For RKE1, you can increase the verbosity of Ingress-Nginx logs by editing the nginx-ingress-controller DaemonSet and setting the --v flag to 5 or higher. For example:

kubectl edit daemonset nginx-ingress-controller -n ingress-nginx

      containers:
        - args:
            - /nginx-ingress-controller
            - '--v=5'
            - '--election-id=ingress-controller-leader-nginx'
            - '--controller-class=k8s.io/ingress-nginx'

Note this will be overwritten on the next cluster update. If you need this to persist, you can edit the cluster.yaml and add the following:

ingress:
  provider: nginx
  extra_args:
    v: 5

For RKE2, you can increase the verbosity of Ingress-Nginx logs by editing the nginx-ingress-controller DaemonSet and setting the --v flag to 5 or higher. For example:

kubectl edit daemonset rke2-ingress-nginx-controller -n kube-system

    spec:
      containers:
        - args:
            - /nginx-ingress-controller
            - '--v=5'
            - '--election-id=rke2-ingress-nginx-leader'
            - '--controller-class=k8s.io/ingress-nginx'

Note this will be overwritten on the next cluster update. If you need this to persist, you can edit the RKE2 manifest and add the following:

# /var/lib/rancher/rke2/server/manifests/rke2-ingress-nginx-config.yaml
---
apiVersion: helm.cattle.io/v1
kind: HelmChartConfig
metadata:
  name: rke2-ingress-nginx
  namespace: kube-system
spec:
  valuesContent: |-
    controller:
        extraArgs:
            v: 5

For K3s, you can increase the verbosity of Traefik logs by editing the traefik DaemonSet and setting the --log.level flag to DEBUG. For example:

kubectl edit deployment traefik -n kube-system

containers:
  - args:
    - --log.level=DEBUG

Inspecting Certificates and TLS Configurations

One of the most common issues with Ingress controllers is SSL/TLS certificate problems.

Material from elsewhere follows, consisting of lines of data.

/-! `State.readDone` -/

@[simp] theorem State.readDone_seqState (addr : Nat) (n v : Nat) (s : State) : (s.readDone addr n v).seqState = s.seqState := rfl
@[simp] theorem State.readDone_req (addr : Nat) (n v : Nat) (s : State) : (s.readDone addr n v).req = s.req := rfl
@[simp] theorem State.readDone_seqPc (addr : Nat) (n v : Nat) (s : State) : (s.readDone addr n v).seqPc = s.seqPc + 1 := rfl
@[simp] theorem State.readDone_txsr (addr : Nat) (n v : Nat) (s : State) : (s.readDone addr n v).txsr = s.txsr := rfl
@[simp] theorem State.readDone_rxacc (addr : Nat) (n v : Nat) (s : State) : (s.readDone addr n v).rxacc = s.rxacc := rfl
@[simp] theorem State.readDone_bitcnt (addr : Nat) (n v : Nat) (s : State) : (s.readDone addr n v).bitcnt = s.bitcnt := rfl
@[simp] theorem State.readDone_kcnt (addr : Nat) (n v : Nat) (s : State) : (s.readDone addr n v).kcnt = s.kcnt := rfl
@[simp] theorem State.readDone_result (addr : Nat) (n v : Nat) (s : State) : (s.readDone addr n v).result = s.result := rfl
@[simp] theorem State.readDone_refSum (addr : Nat) (n v : Nat) (s : State) : (s.readDone addr n v).refSum = s.refSum := rfl
@[simp] theorem State.readDone_matched (addr : Nat) (n v : Nat) (s : State) : (s.readDone addr n v).matched = s.matched := rfl
@[simp] theorem State.readDone_pageIdx (addr : Nat) (n v : Nat) (s : State) : (s.readDone addr n v).pageIdx = s.pageIdx := rfl
@[simp] theorem State.readDone_ieSaved (addr : Nat) (n v : Nat) (s : State) : (s.readDone addr n v).ieSaved = s.ieSaved := rfl
@[simp] theorem State.readDone_fault (addr : Nat) (n v : Nat) (s : State) : (s.readDone addr n v).fault = s.fault := rfl
@[simp] theorem State.readDone_refusal (addr : Nat) (n v : Nat) (s : State) : (s.readDone addr n v).refusal = s.refusal := rfl
@[simp] theorem State.readDone_data (addr : Nat) (n v : Nat) (s : State) : (s.readDone addr n v).data = s.data := rfl
@[simp] theorem State.readDone_direction (addr : Nat) (n v : Nat) (s : State) : (s.readDone addr n v).direction = s.direction := rfl
@[simp] theorem State.readDone_control (addr : Nat) (n v : Nat) (s : State) : (s.readDone addr n v).control = s.control := rfl
@[simp] theorem State.readDone_ie (addr : Nat) (n v : Nat) (s : State) : (s.readDone addr n v).ie = s.ie := rfl
@[simp] theorem State.readDone_page (addr : Nat) (n v : Nat) (s : State) : (s.readDone addr n v).page = s.page := rfl
@[simp] theorem State.readDone_pagingMode (addr : Nat) (n v : Nat) (s : State) : (s.readDone addr n v).pagingMode = s.pagingMode := rfl
@[simp] theorem State.readDone_passthrough (addr : Nat) (n v : Nat) (s : State) : (s.readDone addr n v).passthrough = s.passthrough := rfl
@[simp] theorem State.readDone_mem (addr : Nat) (n v : Nat) (s : State) : (s.readDone addr n v).mem = s.mem := rfl
@[simp] theorem State.readDone_trace (addr : Nat) (n v : Nat) (s : State) : (s.readDone addr n v).trace = s.trace ++ [.rd addr n v] := rfl
@[simp] theorem State.readDone_delivered (addr : Nat) (n v : Nat) (s : State) : (s.readDone addr n v).delivered = s.delivered := rfl
@[simp] theorem State.readDone_inbox (addr : Nat) (n v : Nat) (s : State) : (s.readDone addr n v).inbox = s.inbox := rfl
@[simp] theorem State.readDone_answers (addr : Nat) (n v : Nat) (s : State) : (s.readDone addr n v).answers = s.answers.tail := rfl
@[simp] theorem State.readDone_draws (addr : Nat) (n v : Nat) (s : State) : (s.readDone addr n v).draws = s.draws + 1 := rfl
@[simp] theorem State.readDone_cfg (addr : Nat) (n v : Nat) (s : State) : (s.readDone addr n v).cfg = s.cfg := rfl

/-! `State.memWrite` -/

@[simp] theorem State.memWrite_seqState (w : BusWrite) (s : State) : (s.memWrite w).seqState = s.seqState := rfl
@[simp] theorem State.memWrite_req (w : BusWrite) (s : State) : (s.memWrite w).req = s.req := rfl
@[simp] theorem State.memWrite_seqPc (w : BusWrite) (s : State) : (s.memWrite w).seqPc = s.seqPc + 1 := rfl
@[simp] theorem State.memWrite_txsr (w : BusWrite) (s : State) : (s.memWrite w).txsr = s.txsr := rfl
@[simp] theorem State.memWrite_rxacc (w : BusWrite) (s : State) : (s.memWrite w).rxacc = s.rxacc := rfl
@[simp] theorem State.memWrite_bitcnt (w : BusWrite) (s : State) : (s.memWrite w).bitcnt = s.bitcnt := rfl
@[simp] theorem State.memWrite_kcnt (w : BusWrite) (s : State) : (s.memWrite w).kcnt = s.kcnt := rfl
@[simp] theorem State.memWrite_result (w : BusWrite) (s : State) : (s.memWrite w).result = s.result := rfl
@[simp] theorem State.memWrite_refSum (w : BusWrite) (s : State) : (s.memWrite w).refSum = s.refSum := rfl
@[simp] theorem State.memWrite_matched (w : BusWrite) (s : State) : (s.memWrite w).matched = s.matched := rfl
@[simp] theorem State.memWrite_pageIdx (w : BusWrite) (s : State) : (s.memWrite w).pageIdx = s.pageIdx := rfl
@[simp] theorem State.memWrite_ieSaved (w : BusWrite) (s : State) : (s.memWrite w).ieSaved = s.ieSaved := rfl
@[simp] theorem State.memWrite_fault (w : BusWrite) (s : State) : (s.memWrite w).fault = s.fault := rfl
@[simp] theorem State.memWrite_refusal (w : BusWrite) (s : State) : (s.memWrite w).refusal = s.refusal := rfl
@[simp] theorem State.memWrite_data (w : BusWrite) (s : State) : (s.memWrite w).data = s.data := rfl
@[simp] theorem State.memWrite_direction (w : BusWrite) (s : State) : (s.memWrite w).direction = s.direction := rfl
@[simp] theorem State.memWrite_control (w : BusWrite) (s : State) : (s.memWrite w).control = s.control := rfl
@[simp] theorem State.memWrite_ie (w : BusWrite) (s : State) : (s.memWrite w).ie = s.ie := rfl
@[simp] theorem State.memWrite_page (w : BusWrite) (s : State) : (s.memWrite w).page = s.page := rfl
@[simp] theorem State.memWrite_pagingMode (w : BusWrite) (s : State) : (s.memWrite w).pagingMode = s.pagingMode := rfl
@[simp] theorem State.memWrite_passthrough (w : BusWrite) (s : State) : (s.memWrite w).passthrough = s.passthrough := rfl
@[simp] theorem State.memWrite_mem (w : BusWrite) (s : State) : (s.memWrite w).mem = Memory.writeBytes s.mem w.addr w.width w.value := rfl
@[simp] theorem State.memWrite_trace (w : BusWrite) (s : State) : (s.memWrite w).trace = s.trace ++ [.wr w.addr w.width w.value] := rfl
@[simp] theorem State.memWrite_delivered (w : BusWrite) (s : State) : (s.memWrite w).delivered = s.delivered := rfl
@[simp] theorem State.memWrite_inbox (w : BusWrite) (s : State) : (s.memWrite w).inbox = s.inbox := rfl
@[simp] theorem State.memWrite_answers (w : BusWrite) (s : State) : (s.memWrite w).answers = s.answers := rfl
@[simp] theorem State.memWrite_draws (w : BusWrite) (s : State) : (s.memWrite w).draws = s.draws := rfl
@[simp] theorem State.memWrite_cfg (w : BusWrite) (s : State) : (s.memWrite w).cfg = s.cfg := rfl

Invalid Certificates: Check if the certificates are valid and not expired.

Example output:

W1213 13:01:31.385397       7 backend_ssl.go:47] Error obtaining X.509 certificate: unexpected error creating SSL Cert: no valid PEM formatted block found
W1213 13:01:31.391841       7 controller.go:1372] Error getting SSL certificate "default/bad-cert": local SSL certificate default/bad-cert was not found. Using default certificate

Certificate Mismatch: Ensure the certificate matches the domain name in the Ingress resource definition.

Example output:

W1213 13:03:36.205196       7 controller.go:1387] Validating certificate against DNS names. This will be deprecated in a future version
W1213 13:03:36.205245       7 controller.go:1392] SSL certificate "default/star" does not contain a Common Name or Subject Alternative Name for server "hello-world2.example.com": x509: certificate is valid for *.support.tools, support.tools, not hello-world2.example.com

Network Troubleshooting

DNS Resolution: Confirm that your domain names correctly resolve to your cluster’s external IP.
Cluster DNS: Check if the cluster’s DNS is working correctly.
Firewall Rules: Check if firewalls are blocking necessary ports. For example, Rancher project network policy rules block all ingress traffic by default.
Endpoint Connectivity: Ensure the endpoints are reachable from the cluster. kubectl get endpoints can be used to check the endpoints.

Monitoring and Probes

Prometheus: Use Prometheus to monitor the health of your Ingress controllers.
Grafana: Grafana can be used to visualize Prometheus metrics and provide insights into the health of your Ingress controllers.

Conclusion

Troubleshooting Ingress in Kubernetes, especially with controllers like Ingress-Nginx and Traefik, is a multifaceted task. By following systematic steps and understanding the intricacies of these controllers, you can effectively manage and resolve issues in your k8s environment. Remember, a well-configured Ingress is key to a robust and accessible Kubernetes cluster.

For more detailed guides and support, visit Rancher documentation and the official Kubernetes Ingress-Nginx and Traefik documentation pages.